What is required: Whenever the word "comes" turns up in a line below, that line should be copied.

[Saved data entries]
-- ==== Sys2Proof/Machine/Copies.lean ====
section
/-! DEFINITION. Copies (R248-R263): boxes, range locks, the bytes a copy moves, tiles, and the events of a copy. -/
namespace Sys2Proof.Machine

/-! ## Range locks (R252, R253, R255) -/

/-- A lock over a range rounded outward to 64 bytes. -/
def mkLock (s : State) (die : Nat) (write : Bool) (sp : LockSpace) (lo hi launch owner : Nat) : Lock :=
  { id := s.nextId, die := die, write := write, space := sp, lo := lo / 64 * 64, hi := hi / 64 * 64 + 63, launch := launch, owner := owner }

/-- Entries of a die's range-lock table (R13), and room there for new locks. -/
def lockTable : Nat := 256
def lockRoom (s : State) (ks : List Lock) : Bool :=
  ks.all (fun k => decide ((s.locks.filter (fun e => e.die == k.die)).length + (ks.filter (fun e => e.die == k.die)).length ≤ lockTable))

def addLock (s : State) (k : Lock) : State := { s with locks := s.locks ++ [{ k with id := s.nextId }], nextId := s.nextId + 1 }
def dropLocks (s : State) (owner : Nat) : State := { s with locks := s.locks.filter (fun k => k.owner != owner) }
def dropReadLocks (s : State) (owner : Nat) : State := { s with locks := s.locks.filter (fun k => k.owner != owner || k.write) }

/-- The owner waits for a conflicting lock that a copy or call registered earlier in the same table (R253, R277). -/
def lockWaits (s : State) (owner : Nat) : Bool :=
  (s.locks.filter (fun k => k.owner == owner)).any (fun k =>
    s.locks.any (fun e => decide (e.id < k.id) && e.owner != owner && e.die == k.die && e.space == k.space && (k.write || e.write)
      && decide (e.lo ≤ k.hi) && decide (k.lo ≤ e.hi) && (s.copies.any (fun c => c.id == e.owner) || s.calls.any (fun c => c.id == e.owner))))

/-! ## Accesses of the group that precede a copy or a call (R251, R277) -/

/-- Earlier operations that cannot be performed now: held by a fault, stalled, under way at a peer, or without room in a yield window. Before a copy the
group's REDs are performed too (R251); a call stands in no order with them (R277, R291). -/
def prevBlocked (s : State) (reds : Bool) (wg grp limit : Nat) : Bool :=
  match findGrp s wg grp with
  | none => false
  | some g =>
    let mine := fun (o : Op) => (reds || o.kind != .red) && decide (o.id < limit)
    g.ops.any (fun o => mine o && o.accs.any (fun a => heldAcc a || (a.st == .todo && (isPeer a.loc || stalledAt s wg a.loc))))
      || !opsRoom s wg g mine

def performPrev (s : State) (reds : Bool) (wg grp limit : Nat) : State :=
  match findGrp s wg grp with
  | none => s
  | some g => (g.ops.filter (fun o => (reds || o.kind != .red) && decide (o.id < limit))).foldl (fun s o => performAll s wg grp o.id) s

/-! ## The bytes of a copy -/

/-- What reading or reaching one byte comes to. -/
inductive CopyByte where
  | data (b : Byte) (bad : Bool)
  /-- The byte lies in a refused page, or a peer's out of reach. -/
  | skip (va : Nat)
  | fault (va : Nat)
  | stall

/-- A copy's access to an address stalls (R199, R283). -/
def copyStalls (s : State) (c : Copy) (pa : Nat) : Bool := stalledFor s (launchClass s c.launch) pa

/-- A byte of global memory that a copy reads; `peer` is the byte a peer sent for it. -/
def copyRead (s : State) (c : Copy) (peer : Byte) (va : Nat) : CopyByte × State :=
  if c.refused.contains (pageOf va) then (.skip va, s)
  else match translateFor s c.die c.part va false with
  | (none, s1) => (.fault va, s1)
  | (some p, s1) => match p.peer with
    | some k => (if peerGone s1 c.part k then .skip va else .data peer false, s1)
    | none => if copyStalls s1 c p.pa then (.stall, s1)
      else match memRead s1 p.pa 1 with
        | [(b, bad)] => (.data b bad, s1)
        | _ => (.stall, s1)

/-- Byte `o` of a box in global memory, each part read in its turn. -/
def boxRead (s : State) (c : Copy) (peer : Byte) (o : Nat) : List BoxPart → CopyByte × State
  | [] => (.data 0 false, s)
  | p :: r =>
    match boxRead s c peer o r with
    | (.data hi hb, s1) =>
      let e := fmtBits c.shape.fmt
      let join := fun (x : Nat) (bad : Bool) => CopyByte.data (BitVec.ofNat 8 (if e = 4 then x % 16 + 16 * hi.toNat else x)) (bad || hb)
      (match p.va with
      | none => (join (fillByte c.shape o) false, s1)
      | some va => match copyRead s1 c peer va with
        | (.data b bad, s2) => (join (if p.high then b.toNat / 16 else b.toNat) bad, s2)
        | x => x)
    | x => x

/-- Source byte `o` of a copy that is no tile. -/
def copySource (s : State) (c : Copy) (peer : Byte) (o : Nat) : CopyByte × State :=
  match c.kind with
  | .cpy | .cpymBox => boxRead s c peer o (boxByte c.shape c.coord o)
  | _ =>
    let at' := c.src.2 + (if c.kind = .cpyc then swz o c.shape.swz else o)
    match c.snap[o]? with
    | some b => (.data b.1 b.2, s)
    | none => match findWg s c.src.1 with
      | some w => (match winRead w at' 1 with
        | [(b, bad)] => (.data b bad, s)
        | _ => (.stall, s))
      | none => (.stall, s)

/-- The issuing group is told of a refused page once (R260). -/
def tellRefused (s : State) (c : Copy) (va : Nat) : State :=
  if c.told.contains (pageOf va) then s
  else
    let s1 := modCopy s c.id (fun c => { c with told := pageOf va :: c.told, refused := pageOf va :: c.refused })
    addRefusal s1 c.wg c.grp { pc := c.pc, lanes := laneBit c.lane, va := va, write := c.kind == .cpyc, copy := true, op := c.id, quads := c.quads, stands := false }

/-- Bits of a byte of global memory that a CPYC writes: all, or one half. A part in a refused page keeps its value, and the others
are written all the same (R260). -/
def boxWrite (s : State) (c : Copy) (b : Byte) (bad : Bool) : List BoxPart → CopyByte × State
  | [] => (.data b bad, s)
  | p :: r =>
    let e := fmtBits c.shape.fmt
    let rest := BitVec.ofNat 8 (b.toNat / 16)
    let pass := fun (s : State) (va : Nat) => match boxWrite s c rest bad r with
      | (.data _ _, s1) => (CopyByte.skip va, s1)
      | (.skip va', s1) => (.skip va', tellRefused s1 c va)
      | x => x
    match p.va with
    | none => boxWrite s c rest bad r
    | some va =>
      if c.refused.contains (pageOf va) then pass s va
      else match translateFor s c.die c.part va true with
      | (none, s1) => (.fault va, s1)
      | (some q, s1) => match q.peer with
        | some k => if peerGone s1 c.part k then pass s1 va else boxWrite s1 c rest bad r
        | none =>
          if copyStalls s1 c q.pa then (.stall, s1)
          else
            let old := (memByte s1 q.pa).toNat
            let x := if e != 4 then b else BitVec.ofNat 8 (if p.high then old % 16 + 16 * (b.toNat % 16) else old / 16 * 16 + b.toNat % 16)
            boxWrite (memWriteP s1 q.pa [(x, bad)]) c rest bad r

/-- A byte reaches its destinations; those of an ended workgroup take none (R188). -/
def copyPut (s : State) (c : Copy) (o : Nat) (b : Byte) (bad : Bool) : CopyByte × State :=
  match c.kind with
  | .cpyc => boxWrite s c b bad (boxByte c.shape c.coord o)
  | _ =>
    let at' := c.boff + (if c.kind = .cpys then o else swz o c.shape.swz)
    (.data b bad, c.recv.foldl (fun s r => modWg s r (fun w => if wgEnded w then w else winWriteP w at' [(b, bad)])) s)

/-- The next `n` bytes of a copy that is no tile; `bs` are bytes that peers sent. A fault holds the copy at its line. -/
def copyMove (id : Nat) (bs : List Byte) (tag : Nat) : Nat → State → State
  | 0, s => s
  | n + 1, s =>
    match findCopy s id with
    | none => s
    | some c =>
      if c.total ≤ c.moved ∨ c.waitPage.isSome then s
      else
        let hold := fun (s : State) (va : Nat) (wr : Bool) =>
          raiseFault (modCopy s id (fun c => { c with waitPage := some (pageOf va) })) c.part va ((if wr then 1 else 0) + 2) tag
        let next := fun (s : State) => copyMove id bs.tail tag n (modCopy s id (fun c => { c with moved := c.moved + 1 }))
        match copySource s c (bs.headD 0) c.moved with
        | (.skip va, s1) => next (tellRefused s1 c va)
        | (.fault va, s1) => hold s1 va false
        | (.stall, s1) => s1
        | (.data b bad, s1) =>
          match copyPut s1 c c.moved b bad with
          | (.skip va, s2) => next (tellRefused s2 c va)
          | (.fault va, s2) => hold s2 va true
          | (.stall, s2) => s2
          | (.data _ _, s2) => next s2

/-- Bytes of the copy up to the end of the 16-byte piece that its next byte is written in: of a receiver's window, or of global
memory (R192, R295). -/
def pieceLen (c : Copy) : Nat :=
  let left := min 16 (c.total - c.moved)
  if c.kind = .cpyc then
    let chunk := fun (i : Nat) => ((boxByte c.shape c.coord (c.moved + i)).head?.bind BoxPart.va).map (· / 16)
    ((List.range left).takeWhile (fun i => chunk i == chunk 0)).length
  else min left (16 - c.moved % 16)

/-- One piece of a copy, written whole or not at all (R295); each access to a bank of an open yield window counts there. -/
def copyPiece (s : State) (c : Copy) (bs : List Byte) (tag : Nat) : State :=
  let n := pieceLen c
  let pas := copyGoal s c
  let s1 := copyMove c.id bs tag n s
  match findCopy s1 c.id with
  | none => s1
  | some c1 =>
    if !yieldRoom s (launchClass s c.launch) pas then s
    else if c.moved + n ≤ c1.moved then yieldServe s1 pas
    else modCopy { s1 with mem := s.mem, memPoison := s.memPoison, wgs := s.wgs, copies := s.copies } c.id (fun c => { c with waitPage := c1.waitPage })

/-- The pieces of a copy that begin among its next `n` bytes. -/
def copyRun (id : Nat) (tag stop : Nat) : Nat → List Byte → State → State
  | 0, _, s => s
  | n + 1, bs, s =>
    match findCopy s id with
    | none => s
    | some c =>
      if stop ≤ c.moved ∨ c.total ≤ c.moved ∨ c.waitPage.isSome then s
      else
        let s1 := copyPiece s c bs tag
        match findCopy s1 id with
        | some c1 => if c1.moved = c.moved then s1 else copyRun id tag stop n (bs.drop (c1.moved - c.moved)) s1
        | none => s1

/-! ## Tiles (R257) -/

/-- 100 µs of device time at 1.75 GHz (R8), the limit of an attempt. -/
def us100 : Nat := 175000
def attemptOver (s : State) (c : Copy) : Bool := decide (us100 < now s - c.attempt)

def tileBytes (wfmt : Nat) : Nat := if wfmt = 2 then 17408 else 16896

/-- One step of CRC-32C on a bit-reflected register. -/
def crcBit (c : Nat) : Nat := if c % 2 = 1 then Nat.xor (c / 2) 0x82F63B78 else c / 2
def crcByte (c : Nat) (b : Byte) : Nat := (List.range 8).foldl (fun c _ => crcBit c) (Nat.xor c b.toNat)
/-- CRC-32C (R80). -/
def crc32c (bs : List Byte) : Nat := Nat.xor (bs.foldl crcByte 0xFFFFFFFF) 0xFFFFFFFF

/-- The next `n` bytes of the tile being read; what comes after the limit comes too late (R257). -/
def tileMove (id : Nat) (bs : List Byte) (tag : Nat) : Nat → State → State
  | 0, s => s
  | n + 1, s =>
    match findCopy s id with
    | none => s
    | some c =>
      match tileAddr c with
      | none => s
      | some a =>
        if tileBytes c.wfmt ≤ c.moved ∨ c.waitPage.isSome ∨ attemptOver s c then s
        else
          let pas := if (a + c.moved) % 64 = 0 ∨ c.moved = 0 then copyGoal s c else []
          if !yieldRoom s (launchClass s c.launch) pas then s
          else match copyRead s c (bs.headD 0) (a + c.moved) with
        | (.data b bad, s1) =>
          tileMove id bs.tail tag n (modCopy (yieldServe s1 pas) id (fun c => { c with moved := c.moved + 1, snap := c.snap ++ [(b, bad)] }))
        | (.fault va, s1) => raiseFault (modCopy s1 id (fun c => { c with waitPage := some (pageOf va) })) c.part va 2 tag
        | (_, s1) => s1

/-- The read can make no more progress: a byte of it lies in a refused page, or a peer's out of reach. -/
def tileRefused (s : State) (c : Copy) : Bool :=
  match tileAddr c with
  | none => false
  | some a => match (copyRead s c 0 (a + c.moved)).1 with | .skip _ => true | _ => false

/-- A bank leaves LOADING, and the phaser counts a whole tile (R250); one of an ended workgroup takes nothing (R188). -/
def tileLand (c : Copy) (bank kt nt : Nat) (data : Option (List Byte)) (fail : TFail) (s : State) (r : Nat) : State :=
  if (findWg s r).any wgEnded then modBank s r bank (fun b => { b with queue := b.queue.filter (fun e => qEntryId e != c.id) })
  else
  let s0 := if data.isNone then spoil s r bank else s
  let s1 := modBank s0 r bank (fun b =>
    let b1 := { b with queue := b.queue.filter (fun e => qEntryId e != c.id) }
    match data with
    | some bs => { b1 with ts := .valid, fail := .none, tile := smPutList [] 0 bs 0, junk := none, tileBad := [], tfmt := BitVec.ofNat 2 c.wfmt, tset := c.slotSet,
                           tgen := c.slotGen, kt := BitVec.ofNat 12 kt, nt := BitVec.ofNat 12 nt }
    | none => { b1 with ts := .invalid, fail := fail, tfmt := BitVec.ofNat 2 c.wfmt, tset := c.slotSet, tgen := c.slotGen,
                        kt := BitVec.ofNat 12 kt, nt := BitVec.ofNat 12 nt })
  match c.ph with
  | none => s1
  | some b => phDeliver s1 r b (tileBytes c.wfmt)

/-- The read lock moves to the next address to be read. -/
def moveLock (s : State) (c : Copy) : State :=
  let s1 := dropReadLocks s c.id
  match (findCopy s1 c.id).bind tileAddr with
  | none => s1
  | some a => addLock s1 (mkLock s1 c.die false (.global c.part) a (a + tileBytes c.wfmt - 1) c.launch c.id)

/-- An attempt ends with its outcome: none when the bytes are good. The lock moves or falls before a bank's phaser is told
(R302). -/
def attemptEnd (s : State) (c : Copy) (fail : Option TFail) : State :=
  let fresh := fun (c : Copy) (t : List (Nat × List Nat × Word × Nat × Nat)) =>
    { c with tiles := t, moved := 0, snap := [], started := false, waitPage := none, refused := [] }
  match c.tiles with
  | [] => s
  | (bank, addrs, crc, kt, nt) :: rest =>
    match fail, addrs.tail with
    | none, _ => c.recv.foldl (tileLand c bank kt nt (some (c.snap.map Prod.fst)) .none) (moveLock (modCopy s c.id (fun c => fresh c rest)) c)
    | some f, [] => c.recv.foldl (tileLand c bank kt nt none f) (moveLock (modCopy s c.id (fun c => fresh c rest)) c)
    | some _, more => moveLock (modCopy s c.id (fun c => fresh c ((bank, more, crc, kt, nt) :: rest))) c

Output of the task:
/-- What reading or reaching one byte comes to. -/
/-- The next `n` bytes of the tile being read; what comes after the limit comes too late (R257). -/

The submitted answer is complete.